Hussain is lying, like a few of the other sorry people we see in Fernando’s office, telling one long tale after the other. A few speak honestly; there’s one who came to Spain via a boat meant for 20 people but with 250 people; there’s another who complains of prejudice against her because she is a Muslim, there is yet another who’s obviously been using another person’s passport as his own, what is most interesting in the scene is the fact that silly and trivial as their stories are, Fernando, played by Daniel Faraldo, pays attention, he listens, he offers advice but most importantly, he empathises with them.

The dialogue between lawyer and client moves from Spanish to English with sometimes inaccurate subtitles but the viewer gets the flow of things as the movie progresses.

Upon establishing what Fernando Vila is, a sad soul of a lawyer not out for the bucks but one grappling with the burden of a dying wife, one can’t help but notice how empty he looks, bereft of any fight in him, bereft of any passion common to many lawyers. He is tired without being moody, weary without being irritable, however, we will later see Fernando catch fire when he begins to unravel the sudden death by suicide of a client, a young prostitute named Zita Krasniqi.

Illegal Woman (2020) - IMDb

Zita is a Kosovian prostitute who got into Spain illegally; her file was passed on to Fernando by another lawyer whos firm chose to wash their hands off her case. We don’t see much of Zita beyond a few scenes-when Fernando visits her at the police cell where she is kept after being caught by the police, later in court, then finally when she’s transferred to the detention centre CIE where she was said to have “committed suicide.”

Her death led to Fernando meeting Juliet Okoro, the Nigerian prostitute who is a friend to Zita. Juliet, played by Yolanda Sey, agrees with Fernando and Fatima Jameel, a human rights activist that Zita’s death at the CIE, detention centre is one too many unusual deaths recorded there. Zita will never commit suicide Juliet says, she was preparing to get married to Bakary.

Juliet, the central character in this movie, is a sex slave. Fearing she just might end up dead like Zita, Juliet pays off her ‘debts’ to the people who own her, one of whom is Mercy Okoro, a former prostitute turned mistress. But there obviously is no escape for Juliet as her passport which had been used as a collateral to keep her under close watch by her employers has been taken back to Nigeria to get another girl. With no papers, no means of identification, no protection from her bosses, we see that both Mercy and Juliet are just pawns in the clutches of a powerful mafia in cahoots with the corrupt CIE police team led by Oriol Cardenas.

The film throws up societal issues like sex trafficking, racism, police corruption, modern slavery and love. Yes, genuine love for another human being, regardless of race, sex or creed. This movie challenges stereotypes, lawyers can be empathetic; locals can help immigrants on their soil; not all immigrants are thieves and liars; corrupt police officers can fall in love with the immigrants they are hounding.
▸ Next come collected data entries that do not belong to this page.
-- ==== Sys2Proof/Machine/Images.lean ====
section
/-!
DEFINITION. Images: staging with local or borrowed residency, commit, query and eviction (R338 to R343; Table 16-4).
-/
namespace Sys2Proof.Machine

/-! ### Sizes (R338, R340, R341) -/

/-- A granule's bytes, 256 MiB (R112). -/
def granuleBytes : Nat := 0x10000000

/-- NEED: image ranges plus state ranges. -/
def roleNeed (r : Role) : Nat :=
  (r.image.map (fun (w : DeclWeights) => w.range.len)).foldl (· + ·) 0 + (r.state.map (fun (x : Range) => x.len)).foldl (· + ·) 0

/-- The owned granules that no image occupies and that are not lent. -/
def Partn.freeGranules (p : Partn) : List Nat :=
  p.granules.filter (fun g => !p.images.any (fun (i : Image) => i.granules.contains g) && !p.lent.any (fun (l : Nat × BitVec 6 × BitVec 256) => l.1 == g))

/-- The granules that a byte range touches. -/
def rangeGranules (r : Range) : List Nat :=
  if r.len = 0 then [] else (List.range ((r.base + r.len - 1) / granuleBytes + 1 - r.base / granuleBytes)).map (· + r.base / granuleBytes)

/-- The granules that some ranges touch, each once. -/
def granulesFor (rs : List Range) : List Nat := (rs.flatMap rangeGranules).foldl (fun l g => insertNat g l) []

/-- The total of some ranges. -/
def totalBytes (ws : List DeclWeights) : Nat := (ws.map (fun (w : DeclWeights) => w.range.len)).foldl (· + ·) 0

/-- The dies that lend, as a mask. -/
def lendMask (ls : List Lend) : Word := ls.foldl (fun m (l : Lend) => setBit m l.die.toNat) 0

/-- PASS_NS over the distinct ports that lead to the lenders (R341). -/
def passNs (s : State) (b : Nat) (ls : List Lend) : Nat :=
  let ports := (ls.map (fun (l : Lend) => (s.die l.die.toNat).port.val)).foldl (fun l x => insertNat x l) []
  ceilDiv b (224 * Nat.max 1 ports.length)

/-! ### The image of a request -/

/-- The DIGEST of a request. -/
def digestOf (p : List Byte) : BitVec 256 := BitVec.ofNat 256 (leField p 0 32)

/-- The images of a partition with one of them changed. -/
def Partn.modImage (p : Partn) (d : BitVec 256) (f : Image → Image) : Partn :=
  { p with images := p.images.map (fun (g : Image) => if g.digest == d then f g else g) }

/-- Change the image that a command names. -/
def modImage (s : State) (mb : Nat) (c : Cmd) (f : Image → Image) : State := s.modPart mb (fun p => p.modImage (digestOf c.payload) f)

/-- The image leaves its partition. -/
def dropImage (s : State) (mb : Nat) (d : BitVec 256) : State :=
  s.modPart mb (fun p => { p with images := p.images.filter (fun (g : Image) => g.digest != d) })

/-! ### IMAGE_STAGE (R338 to R340, R343; assumption 129)

Phase 1 reads the manifest, phase 2 asks the lenders in turn, phase 3 reads the share, phase 4 writes the borrowed ranges. The image
is in STAGING from the moment its granules are chosen. -/

/-- NEED, FREE and SHORTFALL, as IMAGE_STAGE reports them. -/
def sizeReport (need free : Nat) : List Byte := leBytes 8 need ++ leBytes 8 free ++ leBytes 8 (need - free)

/-- What IMAGE_STAGE's 56 bytes tell after the sizes. -/
def stageReport (g : Image) : List Byte :=
  [b8 (b01 (g.borrowed != 0))] ++ leBytes 7 0 ++ leBytes 8 g.borrowed ++ leBytes 8 (lendMask g.lends).toNat ++ leBytes 8 g.passNs

/-- Every reservation is released (R340, R321). -/
def releaseLends (s : State) (col : Nat) (digest : BitVec 256) (ls : List Lend) : State :=
  ls.foldl (fun s (l : Lend) => fwRequest s l.die 0x32 (BitVec.ofNat 4 col) 0 (leBytes 32 digest.toNat ++ leBytes 2 0)) s

/-- A stage that leaves nothing: the image goes, and its reservations with it. -/
def undoStage (s : State) (mb : Nat) (c : Cmd) (g : Image) (st : BitVec 16) (payload : List Byte) : State :=
  finishCmd (dropImage (releaseLends s mb g.digest g.lends) mb g.digest) mb c st payload

/-- The granules still to be borrowed. -/
def Image.wants (g : Image) : Nat := ceilDiv g.borrowed granuleBytes - (g.lends.flatMap (fun (l : Lend) => l.granules)).length

/-- What is written of share bytes that begin at offset o: those of the local ranges go to this die's memory (R339). -/
def copyLocal (g : Image) (s : State) (x : Nat × List Byte) : State :=
  (g.role.image.foldl (fun (acc : State × Nat) w =>
    let lo := Nat.max acc.2 x.1
    let hi := Nat.min (acc.2 + w.range.len) (x.1 + x.2.length)
    let part := (x.2.drop (lo - x.1)).take (hi - lo)
    (if g.farRanges.contains w || hi ≤ lo then acc.1 else (memWrite acc.1 (w.range.base + (lo - acc.2)) part).1, acc.2 + w.range.len)) (s, 0)).1

/-- The bytes of the borrowed ranges, in order (R340). -/
def farBytes (g : Image) (share : List Byte) : List Byte :=
  (g.role.image.foldl (fun (acc : List Byte × List Byte) w =>
    (if g.farRanges.contains w then acc.1 ++ takePad w.range.len acc.2 else acc.1, acc.2.drop w.range.len)) ([], share)).1

/-- The borrowed ranges go to the lent granules, one transfer for each (R340 step 3). -/
def copyFar (s : State) (mb : Nat) (i : BitVec 16) (g : Image) (share : List Byte) : State :=
  let far := farBytes g share
  (List.range (ceilDiv far.length granuleBytes)).foldl (fun s k =>
    let d := (far.drop (k * granuleBytes)).take granuleBytes
    let a := lentPga g.lends (k * granuleBytes)
    startTransfer s (.cmd mb i) true (BitVec.ofNat 6 (a / 2 ^ 40)) (a % 2 ^ 40) d.length d) s

/-- Phase 4: the borrowed ranges are written; the image is STAGED, or stays in STAGING (R339, R340, R343). -/
def stageDone (s : State) (mb : Nat) (c : Cmd) (g : Image) : State :=
  if s.cmdFailed mb c then finishCmd s mb c stBulkFailed []
  else finishCmd (modImage s mb c (fun g => { g with st := .staged })) mb c stOk (c.report ++ stageReport g)

/-- Phase 3: the share has been read and is checked and copied; a failed read leaves what has come, and the image in STAGING; a wrong
digest leaves nothing (R339, R340, R343). -/
def stageShare (s : State) (mb : Nat) (c : Cmd) (g : Image) : State :=
  let share := s.cmdBytes mb c
  if s.cmdFailed mb c then
    finishCmd (((s.transfersOf (.cmd mb c.idx)).flatMap (fun t => t.got)).foldl (copyLocal g) s) mb c stBulkFailed []
  else if Config.sha384 share != g.role.shareSha then undoStage s mb c g stDigestMismatch []
  else
    let s := toPhase (dropTransfers (copyLocal g s (0, share)) (fun w => w == .cmd mb c.idx)) mb c.idx 4
    let s := copyFar s mb c.idx g share
    if g.borrowed = 0 then stageDone s mb c g else s

/-- Phase 3 begins: the share is read from its bulk reference. -/
def askShare (s : State) (mb : Nat) (c : Cmd) (g : Image) : State :=
  match s.bulk c.payload 48 with
  | some r => readBulk (modImage (dropTransfers s (fun w => w == .cmd mb c.idx)) mb c (fun g => { g with passNs := passNs s g.borrowed g.lends })) mb c.idx r 3
  | none => undoStage s mb c g stBulkFailed []

/-- An image with what its lender has granted, no more than was asked. -/
def Image.granted (g : Image) (replies : List (BitVec 6 × BitVec 16 × List Nat)) : Image :=
  { g with lends := g.lends ++ replies.flatMap (fun (r : BitVec 6 × BitVec 16 × List Nat) =>
      if r.2.1 == stOk && !(r.2.2.take g.wants).isEmpty then [({ die := r.1, granules := r.2.2.take g.wants } : Lend)] else []) }

/-- The next lender is asked, or with enough granules the share is read, or with no lender left everything is released (R340). -/
def askLender (s : State) (mb : Nat) (c : Cmd) (g : Image) : State :=
  if g.wants = 0 then askShare s mb c g
  else
    match c.asks with
    | [] => undoStage s mb c g stNospace c.report
    | d :: t =>
      fwAsk (modCmd (toPhase s mb c.idx 2) mb c.idx (fun c => { c with asks := t, awaited := [BitVec.ofNat 6 d] })) (some (mb, c.idx)) (BitVec.ofNat 6 d)
        0x31 (BitVec.ofNat 4 mb) 0 (leBytes 32 g.digest.toNat ++ leBytes 2 g.wants)

/-- Phase 2: what the lender asked last has granted is taken, and the stage goes on (R322, R340). -/
def stageLend (s : State) (mb : Nat) (c : Cmd) (g : Image) : State :=
  askLender (modImage s mb c (fun _ => g.granted c.replies)) mb c (g.granted c.replies)

/-- Whether a manifest's role suits this die and colour: part, stepping and level accepted, cores owned, layers powered
(R338 check 3). -/
def roleSuits (s : State) (mb : Nat) (man : Manifest) (r : Role) : Bool :=
  man.accepts.contains (0x0040, 0xB1, 0x0204) && (r.cores &&& ~~~ (s.part mb).cores) == 0 && (r.layers &&& ~~~ s.mem.layersOn) == 0

/-- Sizes of a verified image: it stays here whole, or lenders are asked for what is short, or it is refused (R338 to R340). -/
def sizeImage (s : State) (mb : Nat) (c : Cmd) (man : Manifest) (role : Role) : State :=
  let p := c.payload
  let x := s.part mb
  let need := roleNeed role
  let free := x.freeGranules.length * granuleBytes
  let lenders := bitsOf (leField p 72 8) 64
  let b := if need ≤ free then 0 else totalBytes (takeBorrow role.image (need - free)).2
  let ok := lenders.filter (fun d => d != s.ownId.toNat && (s.die d).st == .verified && !(s.die d).fenced)
  let g : Image := { digest := man.digest, st := .staging, man := man, role := role, need := need, granules := [], golden := (p.drop 48).take 16, borrowed := b }
  let gs := granulesFor (g.localRanges.map (fun (w : DeclWeights) => w.range) ++ role.state)
  if free < need && (leField p 65 1 = 0 || lenders.isEmpty || b < need - free) then finishCmd s mb c stNospace (sizeReport need free)
  else if !gs.all (fun k => x.freeGranules.contains k) then finishCmd s mb c stConfigMismatch []
  else
    let g := { g with granules := gs }
    let c := { c with asks := ok, report := sizeReport need free, replies := [] }
    let s := modCmd s mb c.idx (fun x => { x with asks := c.asks, report := c.report })
    stageLend (s.modPart mb (fun p => { p with images := p.images ++ [g] })) mb c g

/-- Phase 1: the manifest has been read. man is what its bytes decode to, none where they are no manifest; the operand of another
manifest is no decoding of these bytes and has no effect (R338; assumption 46). -/
def stageManifest (s : State) (mb : Nat) (c : Cmd) (man : Option Manifest) : State :=
  if s.cmdFailed mb c then finishCmd s mb c stBulkFailed []
  else
    match man with
    | none => finishCmd s mb c stAuthFailed []
    | some m =>
      if m.bytes != s.cmdBytes mb c then s
      else if !Config.keyHashVerify Config.imgKeyHash (Config.sha384 m.bytes) m.sig then finishCmd s mb c stAuthFailed []
      else if m.digest != digestOf c.payload then finishCmd s mb c stDigestMismatch []
      else
        match m.roles.find? (fun (r : Role) => r.number.toNat == leField c.payload 64 1) with
        | none => finishCmd s mb c stConfigMismatch []
        | some r => if roleSuits s mb m r then sizeImage s mb c m r else finishCmd s mb c stConfigMismatch []

/-- IMAGE_STAGE goes on from the phase that has ended. -/
def stageNext (mb : Nat) (man : Option Manifest) (s : State) (c : Cmd) : State :=
  if c.phase = 1 then stageManifest s mb c man
  else
    match (s.part mb).image (digestOf c.payload) with
    | none => finishCmd s mb c stNotFound []
    | some g => if c.phase = 2 then stageLend s mb c g else if c.phase = 3 then stageShare s mb c g else stageDone s mb c g

/-- IMAGE_STAGE begins: its digest is new, there is room for an image, and the manifest is read (R338). -/
def beginStage (s : State) (mb : Nat) (i : BitVec 16) (p : List Byte) : State :=
  match s.bulk p 32, s.bulk p 48 with
  | some rm, some _ =>
    if ((s.part mb).image (digestOf p)).isSome then answer s mb i stExists []
    else if 4 ≤ (s.part mb).images.length then answer s mb i stNospace []
    else readBulk s mb i rm 1
  | _, _ => answer s mb i stBadField []

/-- IMAGE_STAGE (R338 to R340). -/
def execImageStage (mb : Fin 16) (i : BitVec 16) (man : Option Manifest) (_share _lends : Carried) (s : State) : Result :=
  live s fun s => runStaged s mb.val i 0x100 (fun _ =>
      [(0, 32, 0xFF), (64, 1, 0x3F), (65, 1, 0x01), (66, 6, 0), (72, 8, 0xFF)] ++ bulkBits 32 ++ bulkBits 48) (beginStage s mb.val i) (stageNext mb.val man)

/-! ### IMAGE_COMMIT, IMAGE_QUERY, IMAGE_EVICT (R342, R343) -/

/-- IMAGE_COMMIT: PRIV entries over the local ranges, and COMMITTED (R137, R343). -/
def execImageCommit (mb : Fin 16) (i : BitVec 16) (s : State) : Result :=
  live s fun s => runCmd s mb.val i 0x101 (fun _ => [(0, 32, 0xFF)]) fun p =>
    match (s.part mb.val).image (digestOf p) with
    | none => answer s mb.val i stNotFound []
    | some g =>
      let s' := s.modPart mb.val (fun x => x.modImage g.digest (fun y => { y with st := .committed }))
      if g.st != .staged then answer s mb.val i stBadState []
      else if (s.part mb.val).job.live then answer s mb.val i stBusy []
      else if 64 < (regionTable s' mb.val (s'.part mb.val)).length then answer s mb.val i stNospace []
      else answer (rebuildRegions s' mb.val) mb.val i stOk [b8 (b01 (g.borrowed != 0))]

/-- Image states 1 to 4 (Table 16-4). -/
def ImageState.code : ImageState → Nat
  | .staging => 1
  | .staged => 2
  | .committed => 3
  | .broken => 4

/-- IMAGE_QUERY's 96 bytes. -/
def Image.report (g : Image) : List Byte :=
  leBytes 32 g.digest.toNat ++ leBytes 32 g.man.modelDigest.toNat ++ leBytes 4 g.man.numerics.toNat ++
    [b8 g.st.code, b8 (b01 (g.borrowed != 0)), b8 g.role.minWidth, b8 g.role.number.toNat] ++ leBytes 8 g.need ++ leBytes 8 g.borrowed ++
    leBytes 8 (lendMask g.lends).toNat

/-- IMAGE_QUERY: one image, or with DIGEST zero the list of up to four. -/
def execImageQuery (mb : Fin 16) (i : BitVec 16) (s : State) : Result :=
  live s fun s => runCmd s mb.val i 0x102 (fun _ => [(0, 32, 0xFF)]) fun p =>
    let d := digestOf p
    if d = 0 then answer s mb.val i stOk (takePad 128 ((s.part mb.val).images.flatMap (fun (g : Image) => leBytes 32 g.digest.toNat)))
    else match (s.part mb.val).image d with
      | some g => answer s mb.val i stOk g.report
      | none => answer s mb.val i stNotFound []

/-- IMAGE_EVICT: refused while the job was launched from it; else its ranges are zero-filled and its lent granules released
(R342, R343). -/
def execImageEvict (mb : Fin 16) (i : BitVec 16) (s : State) : Result :=
  live s fun s => runCmd s mb.val i 0x103 (fun _ => [(0, 32, 0xFF)]) fun p =>
    match (s.part mb.val).image (digestOf p) with
    | none => answer s mb.val i stNotFound []
    | some g =>
      if (s.part mb.val).job.live && (s.part mb.val).job.digest == g.digest then answer s mb.val i stInUse []
      else answer (evictImage s mb.val g) mb.val i stOk []

end Sys2Proof.Machine
end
Too many timesm movies portray our biases, prejudices against one another particularly where race and gender is concerned but this one shows that in the midst of so much corruption, in the midst of heightened racism, right in the middle of a desperate need to survive, some people are still genuine in their love for a fellow human being and will go out on a limb for them without seeking gains.

The rest of the movie unravels to show Juliet’s journey to final liberation, her involvement with a corrupt policeman who falls in love with her, her final escape from the life of modern sex slavery with the  help of Fernando and Fatimah makes “Illegal Woman” a must watch this weekend.

On the downside, however, one would ask whether the Spanish casting agency couldn’t even find one authentic Nigerian for the role of Juliet Okoro and Mercy Okafor, seeing as both women are purported to be Nigerians. The story of how they got to Spain is the classic story; bandits invaded their land, “Maiduguri” as Juliet says, she ran away after her family was murdered, crossed the desert and got into Spain, via Libya and Morocco.

Apart from this irritating knack by Europeans for classifying every black person a Nigerian, the film is a good one.